- What the exercise asks -
Starting at the line with "if append then", repeat every line exactly until the records end, including the last one.

- Information given -
/-- Commit every range that is ready, in order. -/
def State.commitAll (s : State) : State :=
  let s := { s with wp := { s.wp with wr := mapAll s.wp.wr fun _ w =>
    { w with rowsDone := w.rowsDone || (w.got && s.rangeDone w), flushed := s.isFlushed w } } }
  s.each s.wp.wr fun s e =>
    match mapGet? s.wp.wr e.1 with
    | some w => if w.got && (!w.needAck || w.acked) && (w.rowsDone || w.flushed) && decide (w.committed = none) &&
          s.commitTurn e.1 w
        then s.commitRange e.1 w else s
    | none => s

/-! ### Completion of writes (R145, R151) -/

/-- Is a range durable: committed in a batch that is on flash (R149)? -/
def State.durable (s : State) (w : Wr) : Bool :=
  match w.committed with
  | some n => decide (n ≤ s.jr.onFlash)
  | none => false

/-- Is a range durable on this side and, in a pair whose companion is not suspect, reported so by the companion (R151)? -/
def State.lasting (s : State) (w : Wr) : Bool :=
  s.durable w && (!s.isPair || decide (s.nv.pairSt ≠ .paired) || (match w.committed with
    | some n => decide (n ≤ s.jr.pairFlash)
    | none => false))

/-- A write command completes (R145, R125, R151) when all its ranges have their data and their acknowledgement, and with
FUA their durability. An append returns its first LBA. -/
def State.tryComplete (s : State) (r : CmdRef) : State :=
  let l := s.wp.wr.filter fun e => ofCommand r e.2
  if l.isEmpty then s
  else if l.all fun e => e.2.got && (!e.2.needAck || e.2.acked) && (!e.2.fua || s.lasting e.2) then
    let lba := ((l.head?.map fun e => e.2.slba).getD 0)
    let append := match s.cmd? r with
      | some c => c.opcode == 0x7D
      | none => false
    if append then s.finish r .success (lba % 4294967296) (lba / 4294967296) else s.finish r .success
  else s

end Sys2Proof.Machine
end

- Response for this exercise -
    if append then s.finish r .success (lba % 4294967296) (lba / 4294967296) else s.finish r .success
  else s

end Sys2Proof.Machine
end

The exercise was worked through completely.